До третьего часу Нелли хлопотала с почтою, складывала кое-как вещи, рассчитывалась с Матреной. У Матрены же Нелли удалось разузнать, что кум ее, косой Власий, содержальщик конюшен, человек надежный. То есть слуги его тож не разбойники. Это было важно. Втрое быстрей доберется из Санкт-Петербурга до Твери путешественник, что едет на своей хорошей лошади. Не придется ему часами дожидаться на станциях. Однако Нелли сильно сомневалась, что добираться вдвоем на двух лошадях, да притом еще, что второй конь – норовистый Рох, не доведется вдвое дольше, чем казенным путникам. А уж что хлопотнее – сомнений никаких! По щастию, все разрешилося легко. За гривенник в день Власий охотно отпустил с Нелли до Твери своего парня Емельку, в чьи обязанности вменили заботу о Рохе. Нелли не поленилась удостовериться, что Емелька – работник толковый и на Рохе, по крайности, способен усидеть.
Только в пятом часу, сопровождаемая ворчанием, благословениями и ватрушками достойной вдовы, Нелли оставила, наконец, синий домик на Петровской набережной.
Как переменилося все вокруг всего-то за десяток дней! Как несхоже было утро прибытия подруг в столицу с вечером отъезда из нее Нелли – одной-одинешенькой, в сопровождении чужого наемного человека! Тогда сухая и солнечная осень играла всеми красками, холодная земля сама отскакивала от копыт. Ныне они вязли в намытой дождями грязи, и солнце, казалось, навсегда затаилось за серыми облаками.
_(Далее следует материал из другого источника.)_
-- ==== Sys2Proof/Machine/Bus.lean ====
section
/-! DEFINITION. The host's side of the bus: how an address map turns a bus access into a transaction word
(spec/20_memory.md R78). ADDR_MAP is an argument here and the block itself does not depend on it (R12, decision D2;
log entry 19). -/

namespace Sys2Proof.Machine

/-- The windows and ports of the block that a bus access can reach (R78, R102). -/
inductive Window where
  | pix
  | blit
  | col
  | ctrl
  | coll
  | irqen
  | nmien
  | nmidis
  | snd
deriving DecidableEq, Repr

/-- The port number of a window (R102). -/
def windowPort : Window → BitVec 7
  | .pix => 0
  | .blit => 1
  | .col => 2
  | .ctrl => 3
  | .coll => 4
  | .irqen => 5
  | .nmien => 6
  | .nmidis => 7
  | .snd => 8

/-- How many consecutive addresses a window takes (R78). -/
def windowSize : Window → Nat
  | .pix => Config.pixBytes
  | .blit => Config.pixBytes
  | .col => Config.colBytes
  | .snd => 8
  | .ctrl | .coll | .irqen | .nmien | .nmidis => 1

/-- ADDR_MAP: the window a bus address reaches, and the offset within it. -/
abbrev AddrMap := Nat → Option (Window × Nat)

/-- R78: what the map must route: every window, at consecutive addresses. -/
def addrMapRoutes (m : AddrMap) : Prop :=
  ∀ w : Window, ∃ base : Nat, ∀ k, k < windowSize w → m (base + k) = some (w, k)

/-- A bus write: the access the block sees, if the map routes it to the block. -/
def busWrite (m : AddrMap) (addr : Nat) (data : Byte) : Option Access :=
  (m addr).map fun t => ⟨txnWord false (windowPort t.1) (BitVec.ofNat 16 t.2) data, false, false⟩

/-- A bus read: the access the block sees, if the map routes it to the block. -/
def busRead (m : AddrMap) (addr : Nat) : Option Access :=
  (m addr).map fun t => ⟨txnWord true (windowPort t.1) (BitVec.ofNat 16 t.2) 0, false, false⟩

end Sys2Proof.Machine
end

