theorem FrameStore.readFb_fullRefresh (f : FrameStore) {y x : Nat} (hy : y < 512) (hx : x < 256) :
    f.fullRefresh.readFb y x =
      compose (f.readPix (elementAddr y x)) (f.readCol (colorAddrOf (elementAddr y x))) (x % 8) := by
  rw [FrameStore.readFb, FrameStore.fb_fullRefresh, fbKey_mod, ← elementAddr_eq, if_pos]
  rw [fbKey, Config.columns]; omega

/-! ## Equal reads, equal stores -/

/-- Two stores in canonical form that read alike everywhere are equal. -/
theorem FrameStore.eq_of_reads {f g : FrameStore} (hf : f.wf) (hg : g.wf) (hd : f.colDraw = g.colDraw)
    (hp : ∀ a, f.readPix a = g.readPix a) (hc : ∀ c, f.readCol c = g.readCol c)
    (hb : ∀ k, k < 131072 → Memory.read fbUnlisted f.fb k = Memory.read fbUnlisted g.fb k) : f = g := by
  obtain ⟨fp, fc, fd, ff⟩ := f
  obtain ⟨gp, gc, gd, gf⟩ := g
  simp only at hd; subst hd
  obtain rfl : fp = gp := Memory.eq_of_read_below hf.1 hg.1 fun k hk => by
    have := hp (BitVec.ofNat 14 k)
    simp only [FrameStore.readPix, BitVec.toNat_ofNat] at this
    rwa [Nat.mod_eq_of_lt (by simpa [Config.pixBytes, Config.colBytes] using hk)] at this
  obtain rfl : fc = gc := Memory.eq_of_read_below hf.2.1 hg.2.1 fun k hk => by
    have := hc (BitVec.ofNat 12 k)
    simp only [FrameStore.readCol, BitVec.toNat_ofNat] at this
    rwa [Nat.mod_eq_of_lt (by simpa [Config.pixBytes, Config.colBytes] using hk)] at this
  obtain rfl : ff = gf := Memory.eq_of_read_below hf.2.2 hg.2.2 hb
  rfl

/-- In the canonical form, a composed store is left as it is by writing the pixel byte it already holds. -/
theorem FrameStore.writePixelByte_same {f : FrameStore} (hf : f.wf) (hc : f.composed) (a : PixAddr) :
    f.writePixelByte a (f.readPix a) = f := by
  refine FrameStore.eq_of_reads (FrameStore.wf_writePixelByte hf _ _) hf rfl ?_ (fun _ => rfl) ?_
  · intro b
    rw [FrameStore.readPix_writePixelByte]
    split
    · rename_i h; rw [h]
    · rfl
  · intro k hk
    rw [FrameStore.fb_writePixelByte]
    split
    · rename_i h
      rw [(FrameStore.composed_iff f).1 hc k hk, h, BitVec.ofNat_toNat, BitVec.setWidth_eq]
    · rfl

/-- In the canonical form, a composed store is left as it is by a full refresh. -/
theorem FrameStore.fullRefresh_same {f : FrameStore} (hf : f.wf) (hc : f.composed) : f.fullRefresh = f := by
  refine FrameStore.eq_of_reads (FrameStore.wf_fullRefresh hf) hf rfl (fun _ => rfl) (fun _ => rfl) ?_
  intro k hk
  rw [FrameStore.fb_fullRefresh, if_pos (by omega), (FrameStore.composed_iff f).1 hc k hk]

/-- A byte without foreground pixels is background under every colour byte. -/
theorem compose_zero (cb : Byte) (i : Nat) : compose 0x00 cb i = 0 := by
  unfold compose
  rw [if_pos (by simp)]
  rfl

/-- A cleared store is composed, whatever the colour bytes are. -/
theorem FrameStore.composed_cleared (n : Nat) : FrameStore.composed { pix := [], col := [], colDraw := n, fb := [] } :=
  fun _ i _ => (compose_zero _ i).symm

end Sys2Proof.Machine
end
Воистину, было отчего впасть в меланхолию.
Но разве сие достойно похвалы? Нелли похлопала Нарда по теплой шее и постаралась приободриться. Странствие ее, несомненно, увенчалось успехом. Можно ли было надеяться, что камни достанутся так легко? То-то будет радости, когда в Твери появится Катька! Тогда уж Нелли не ограничится одним колечком, будет разговаривать с камнями целый день! А потом расскажет каменные истории Катьке. А как обрадуется Парашка, когда подойдет к концу ее заточение в монастыре! Нелли теперь казалось уже, что вот-вот сядут они втроем в карету, в окошках коей замелькают знакомые виды родных мест.
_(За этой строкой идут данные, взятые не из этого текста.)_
/-- Settles O28: by the selector each clause is a row, as in O27. -/
theorem logicTruthTablesHigh : Obligations.LogicTruthTablesHigh := by
  intro ctl src dst i hi
  refine ⟨alu_of_selected 0x8 rfl ?_, alu_of_selected 0x9 rfl ?_, alu_of_selected 0xA rfl ?_,
    alu_of_selected 0xB rfl ?_, alu_of_selected 0xC rfl (BitVec.getLsbD_zero.trans (tableBit_self ..).symm),
    alu_of_selected 0xD rfl ?_, alu_of_selected 0xE rfl ?_, alu_of_selected 0xF rfl ?_⟩
  all_goals
    simp only [BitVec.getLsbD_or, BitVec.getLsbD_and, BitVec.getLsbD_xor, BitVec.getLsbD_not, hi]
    cases src.getLsbD i <;> cases dst.getLsbD i <;> rfl

/-! ## The shifter's window (R161, R162) -/

theorem controlFlip_eq (ctl : Byte) : controlFlip ctl = ctl.getLsbD 3 := by
  rw [controlFlip, show (0x08 : Byte) = BitVec.twoPow 8 3 from rfl, BitVec.and_twoPow]
  cases ctl.getLsbD 3 <;> rfl

theorem controlDrop_le (ctl : Byte) : controlDrop ctl ≤ 1 := by
  rw [controlDrop, BitVec.toNat_and]
  exact Nat.and_le_right

/-- The two shift fields add up to k = ctrl[2:0]. -/
theorem controlShiftAmount_add_controlDrop (ctl : Byte) : controlShiftAmount ctl + controlDrop ctl = ctl.toNat % 8 := by
  have hamount := controlShiftAmount_le ctl
  have hdrop := controlDrop_le ctl
  have hdisjoint : ctl &&& 0x06 &&& (ctl &&& 0x01) = 0#8 := by
    calc ctl &&& 0x06 &&& (ctl &&& 0x01) = ctl &&& ctl &&& (0x06 &&& 0x01) := by ac_rfl
      _ = 0#8 := BitVec.and_zero
  have hsum : (ctl &&& 0x06) + (ctl &&& 0x01) = ctl &&& 0x07 := by
    rw [BitVec.add_eq_or_of_and_eq_zero _ _ hdisjoint, ← BitVec.and_or_distrib_left]
    rfl
  have hnat := congrArg BitVec.toNat hsum
  rw [BitVec.toNat_add, BitVec.toNat_and ctl 0x07, show (0x07 : Byte).toNat = 2 ^ 3 - 1 from rfl,
    Nat.and_two_pow_sub_one_eq_mod] at hnat
  simp only [controlShiftAmount, controlDrop] at *
  omega

/-- The shifter's byte, before the flip. -/
def shiftedByte (ctl latch input : Byte) : Byte :=
  ((((input.setWidth 16 >>> controlShiftAmount ctl) ||| (latch.setWidth 16 <<< (8 - controlShiftAmount ctl))) &&&
    0x1FF#16) >>> controlDrop ctl).setWidth 8

theorem shiftAndFlip_eq (ctl latch input : Byte) : shiftAndFlip ctl latch input =
    if controlFlip ctl then rev8 (shiftedByte ctl latch input) else shiftedByte ctl latch input := rfl

/-- Bit j of latch : input comes from the input below 8 and from the latch above. -/
theorem latchInput_testBit (latch input : Byte) (j : Nat) :
    (256 * latch.toNat + input.toNat).testBit j = if j < 8 then input.getLsbD j else latch.getLsbD (j - 8) :=
  Nat.testBit_two_pow_mul_add latch.toNat input.isLt j

theorem shiftedByte_bit (ctl latch input : Byte) {i : Nat} (hi : i < 8) :
    (shiftedByte ctl latch input).getLsbD i = (256 * latch.toNat + input.toNat).testBit (ctl.toNat % 8 + i) := by
  have hamount := controlShiftAmount_le ctl
  have hdrop := controlDrop_le ctl
  rw [← controlShiftAmount_add_controlDrop, latchInput_testBit, shiftedByte]
  generalize controlShiftAmount ctl = amount at *
  generalize controlDrop ctl = drop at *
  have hmask : ∀ j < 9, (0x1FF#16).getLsbD j = true := by decide
  have hinput : amount + (drop + i) = amount + drop + i := by omega
  have hlatch : drop + i < 8 - amount ↔ amount + drop + i < 8 := by omega
  have hlatchIndex : drop + i - (8 - amount) = amount + drop + i - 8 := by omega
  have hwide : amount + drop + i < 16 ∧ drop + i < 16 ∧ amount + drop + i - 8 < 16 := by omega
  simp only [BitVec.getLsbD_setWidth, BitVec.getLsbD_ushiftRight, BitVec.getLsbD_and, BitVec.getLsbD_or,
    BitVec.getLsbD_shiftLeft, hi, hmask (drop + i) (by omega), hinput, hlatch, hlatchIndex, hwide]
  by_cases hbelow : amount + drop + i < 8
  · simp [hbelow]
  · simp [hbelow, BitVec.getLsbD_of_ge input _ (not_lt.1 hbelow)]

/-- Settles O24: the window before the flip, and the flip reads it from the other end. -/
theorem shiftAndFlipIsAWindow : Obligations.ShiftAndFlipIsAWindow := by
  intro ctl latch input i hi
  rw [shiftAndFlip_eq, controlFlip_eq]
  by_cases hflip : ctl.getLsbD 3 = true
  · rw [if_pos hflip, if_pos hflip, rev8_bit _ _ hi, shiftedByte_bit ctl latch input (by omega)]
  · rw [if_neg hflip, if_neg hflip, shiftedByte_bit ctl latch input hi]

/-! ## The control write (R160) -/

/-- Settles O23: the write itself; every transaction but it and RESET keeps a set flag. -/
theorem controlWriteSetsAndClears : Obligations.ControlWriteSetsAndClears := by
  refine ⟨fun v s => ⟨_, exec_ctrlW v s, rfl, rfl, rfl, rfl, rfl, rfl, rfl⟩, fun i s t h hset hclear => ?_⟩
  by_contra hother
  obtain ⟨hctrl, hreset⟩ := not_or.1 hother
  have hkept := exec_keeps_collision h hset (not_exists.1 hctrl) hreset
  rw [hclear] at hkept
  exact Bool.false_ne_true hkept

/-! ## The status read (R43, R181) -/

@[simp] theorem statusByte_bit7 (collision endOfScreen : Bool) :
    (statusByte collision endOfScreen).getLsbD 7 = collision := by
  cases collision <;> cases endOfScreen <;> rfl

@[simp] theorem statusByte_bit0 (collision endOfScreen : Bool) :
    (statusByte collision endOfScreen).getLsbD 0 = endOfScreen := by
  cases collision <;> cases endOfScreen <;> rfl

theorem statusByte_middle_bits (collision endOfScreen : Bool) {i : Nat} (hlow : 1 ≤ i) (hhigh : i ≤ 6) :
    (statusByte collision endOfScreen).getLsbD i = false := by
  cases collision <;> cases endOfScreen <;> interval_cases i <;> rfl

theorem statusByte_cases (collision endOfScreen : Bool) :
    statusByte collision endOfScreen = 0x00 ∨ statusByte collision endOfScreen = 0x01 ∨
      statusByte collision endOfScreen = 0x80 ∨ statusByte collision endOfScreen = 0x81 := by
  cases collision <;> cases endOfScreen <;> decide

/-- Settles O34: the read returns `statusByte`, whose bits the lemmas above give. -/
theorem statusReadPacksTwoFlags : Obligations.StatusReadPacksTwoFlags := fun s =>
  ⟨_, _, exec_collR s, returned_returnValue s _, sameUnits_returnValue s _, statusByte_bit7 _ _, statusByte_bit0 _ _,
    fun _ => statusByte_middle_bits _ _, statusByte_cases _ _⟩

/-! ## Accesses the source does not define (R183, R207, R229, R231) -/

/-- An instruction that is an undefined read returns some byte and leaves the four units. -/
theorem exec_undefinedRead {i : Instr} {s : State} (h : exec i s = .next s.returnUndefined) :
    ∃ t b, exec i s = .next t ∧ t.out = s.out ++ [.value b] ∧ sameUnits s t :=
  ⟨_, _, h, State.returnUndefined_out s, rfl, rfl, rfl, rfl⟩

/-- Settles O35: three undefined reads and two writes without effect. -/
theorem undefinedAccessesChangeNothing : Obligations.UndefinedAccessesChangeNothing := fun v o s =>
  ⟨exec_undefinedRead (exec_ctrlR s), exec_undefinedRead (exec_irqenR s), exec_undefinedRead (exec_sndR o s),
    exec_collW v s, exec_sndW7 v s⟩

end Sys2Proof.Machine

/-! # The InterruptSequencer (spec/42_interrupt_sequencer.md)

The tick and the end-of-screen bit, the eight-tick cycle, the enable ports, and what the next state of each unit
depends on. -/

namespace Sys2Proof.Machine

/-! ## The end-of-screen bit (R200, R201) -/

@[simp] theorem endOfScreenAfter_iff (p : Nat) : endOfScreenAfter p = true ↔ p = 4 ∨ p = 7 := by
  simp [endOfScreenAfter]

theorem Sequencer.endOfScreenMatches_iff (q : Sequencer) :
    q.endOfScreenMatches ↔ (q.endOfScreen = true ↔ q.phase.toNat = 4 ∨ q.phase.toNat = 7) := by
  simp only [Sequencer.endOfScreenMatches, ← BitVec.toNat_inj]
  rfl

/-- The stored phase is the tick-phase but for 8, which is stored as 0 and is no end of screen. -/
theorem Sequencer.endOfScreenMatches_tick (q : Sequencer) : q.tick.1.endOfScreenMatches := by
  obtain ⟨hphase, hend, -, -⟩ := q.tick_fields
  have hlt := q.phase.isLt
  rw [Sequencer.endOfScreenMatches_iff, hphase, hend, endOfScreenAfter_iff]
  omega

theorem exec_keeps_endOfScreenMatches {i : Instr} {s t : State} (hs : s.seq.endOfScreenMatches)
    (h : exec i s = .next t) : t.seq.endOfScreenMatches := by
  cases exec_sequencerEffect h with
  | kept hseq => rw [hseq]; exact hs
  | tick _ hseq => rw [hseq]; exact s.seq.endOfScreenMatches_tick
  | irqenW _ _ hseq | nmiPort _ _ hseq => rw [hseq]; exact hs
  | reset _ hseq => rw [hseq]; exact reset_endOfScreenMatches

/-- Settles O13: a step idles or runs one transaction, and every transaction keeps the bit matched. -/
theorem stepKeepsEndOfScreenMatched : Obligations.StepKeepsEndOfScreenMatched := by
  intro s t hs hstep
  obtain ⟨-, rfl⟩ | ⟨x, rest, i, -, -, hexec⟩ := step_next hstep
  · exact hs
  · exact exec_keeps_endOfScreenMatches (s := { s with host := rest }) hs hexec

/-! ## One tick (R200) -/

/-- The candidate of a tick is maskable exactly from the stored phases 3 and 7. -/
theorem Sequencer.tick_request_of_phase (q : Sequencer) :
    q.tick.2 = if q.phase = 3 ∨ q.phase = 7 then q.maskable else q.nonMaskable := by
  have hphase : q.phase.toNat + 1 = 4 ∨ q.phase.toNat + 1 = 8 ↔ q.phase = 3 ∨ q.phase = 7 := by bv_omega
  simp only [q.tick_request, hphase]

/-- Settles O36: the fields and the request of `Sequencer.tick`. -/
theorem tickAdvancesAndRequests : Obligations.TickAdvancesAndRequests := by
  intro s
  obtain ⟨hphase, hend, hirq, hnmi⟩ := s.seq.tick_fields
  refine ⟨_, exec_tick s, hphase, ?_, hirq, hnmi, ?_, rfl, rfl, rfl, rfl, rfl⟩
  · rw [State.deliver_seq, State.withSeq_seq, hend, endOfScreenAfter_iff]
  · rw [State.deliver_out, s.seq.tick_request_of_phase]
    rfl

/-! ## The eight-tick cycle (R200, R201) -/

theorem execAll_ticks (n : Nat) (s : State) : ∃ t, execAll (List.replicate n .tick) s = .next t ∧
    t.seq.phase.toNat = (s.seq.phase.toNat + n) % 8 := by
  induction n generalizing s with
  | zero => exact ⟨s, rfl, (Nat.mod_eq_of_lt s.seq.phase.isLt).symm⟩
  | succ n ih =>
    obtain ⟨hticked, -⟩ := s.seq.tick_fields
    obtain ⟨t, hrun, hphase⟩ := ih ((s.withSeq s.seq.tick.1).deliver s.seq.tick.2)
    refine ⟨t, (execAll_cons _ (exec_tick s)).trans hrun, ?_⟩
    rw [hphase, State.deliver_seq, State.withSeq_seq, hticked]
    omega

/-- After p ticks from phase 0, with both latches set and no collision. -/
structure Cycling (p : Nat) (s : State) : Prop where
  phase : s.seq.phase.toNat = p % 8
  irq : s.seq.irqEnabled = true
  nmi : s.seq.nmiEnabled = true
  collision : s.blit.collision = false

/-- What the tick after p ticks of the cycle and the status read after it return. -/
def tickAndStatus (p : Nat) : List Output :=
  [.request (if p % 4 = 3 then .irq Config.irqVector else .nmi),
    .value (statusByte false (endOfScreenAfter (p % 8 + 1)))]

theorem Cycling.tick_request {p : Nat} {s : State} (h : Cycling p s) :
    s.seq.tick.2 = if p % 4 = 3 then .irq Config.irqVector else .nmi := by
  have hphase : p % 8 + 1 = 4 ∨ p % 8 + 1 = 8 ↔ p % 4 = 3 := by omega
  simp only [Sequencer.tick_request, Sequencer.maskable, Sequencer.nonMaskable, h.phase, h.irq, h.nmi, hphase, if_true]

theorem execAll_tick_status {p : Nat} {s : State} (h : Cycling p s) (is : List Instr) :
    ∃ t, execAll (.tick :: .collR :: is) s = execAll is t ∧ Cycling (p + 1) t ∧ t.out = s.out ++ tickAndStatus p := by
  obtain ⟨hphase, hend, hirq, hnmi⟩ := s.seq.tick_fields
  refine ⟨_, (execAll_cons _ (exec_tick s)).trans (execAll_cons _ (exec_collR _)), ⟨?_, ?_, ?_, h.collision⟩, ?_⟩
  · have := h.phase
    simp only [State.returnValue_seq, State.deliver_seq, State.withSeq_seq, hphase]
    omega
  · exact hirq.trans h.irq
  · exact hnmi.trans h.nmi
  · simp [tickAndStatus, h.tick_request, hend, h.phase, h.collision]

theorem execAll_cycle (n : Nat) {p : Nat} {s : State} (h : Cycling p s) :
    ∃ t, execAll (List.replicate n [.tick, .collR]).flatten s = .next t ∧ Cycling (p + n) t ∧
      t.out = s.out ++ (List.range' p n).flatMap tickAndStatus := by
  induction n generalizing p s with
  | zero => exact ⟨s, rfl, h, (List.append_nil _).symm⟩
  | succ n ih =>
    obtain ⟨u, hfirst, hu, hout⟩ := execAll_tick_status h (List.replicate n [.tick, .collR]).flatten
    obtain ⟨t, hrest, ht, hout'⟩ := ih hu
    refine ⟨t, hfirst.trans hrest, by rwa [Nat.add_right_comm] at ht, ?_⟩
    rw [hout', hout, List.append_assoc, List.range'_succ, List.flatMap_cons]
Да и самое дорога готовит Нелли немало любопытного. Ей довелось повидать Санкт-Петербурх, но вить по пути к Твери ее ждет Новгород!
Пожалуй, из всех сокровищ познания, которыми щедро делился с дочерью Кирилла Иванович, только повествования об истории рода человеческого не падали на худую почву. Часами готова была Нелли слушать, к примеру, о войне царя Ивана Васильевича с гордыми новгородцами. Симпатии Кириллы Ивановича были при этом целостно на стороне торговой республики.
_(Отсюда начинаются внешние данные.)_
-- ==== Sys2Proof/Config.lean ====
section
/-! DEFINITION. What no rule of the spec fixes: the free values. The constants of 00_scope.md rule R7 stand
in Machine/Params.lean. -/

namespace Sys2Proof.Config

/-- The values of host reads with no stated result (93_implementation_defined.md U3, U4; log 13) and of bytes staged while
the image changes (U5; log 6): the
n-th free value drawn in a run is `freeValue n`. It has no body, so nothing can be proved of its value. (log 1) -/
opaque freeValue : Nat → Half

end Sys2Proof.Config
end

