-- ==== Sys2Proof/Machine/Operands.lean ====
section
/-! DEFINITION. The operand forms of 30_encoding.md rule R66. -/

namespace Sys2Proof.Machine

open Sys2Proof.Param

/-- A dive index operand: `N = ARG0[7:0]`, and `ARG0[15:8]` must be 0; `none` where it is not. -/
def State.diveIndex (s : State) : Option Nat :=
  if s.arg0.extractLsb' diveIdxW (idxW - diveIdxW) = 0 then some (s.arg0.extractLsb' 0 diveIdxW).toNat else none

/-- An index operand: the full `ARG0[15:0]`. -/
def State.indexOperand (s : State) : Nat := (s.arg0.setWidth idxW).toNat

/-- The byte count of WRPROF: the full `ARG1[15:0]`. -/
def State.countOperand (s : State) : Nat := s.arg1.toNat

end Sys2Proof.Machine
end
«Подумай, дитя, – говаривал он, – сколь славен был сей независимый град! Древняя Русь была воистину щасливой страной. Мы привыкли нынче, что все передовое и разумное исходит из Франции, но удивись – были времена, когда французам было до нас далеко. Первою нашей столицей, ты помнишь, был Киев, второй – Москва, теперь же – Санкт-Петербурх. Так вот, когда правитель Киева, еще даже не царь, а лишь Великий Князь Ярослав надумал отдать дочь свою Анну за короля Франции Генриха Капета, для девы сие было почти нещастием. Дочь князя Ярослава свободно изъяснялася на древних языках – греческом и латинском, читала на них труды великих мыслителей. Вокруг нее был салон просвещенной молодежи! Меж тем дворяне французские, не токмо молодые, не всегда умели подписать собственное имя на родном языке! Во всех отношениях древний Киев был просвещенней и благоустроеннее Парижа!»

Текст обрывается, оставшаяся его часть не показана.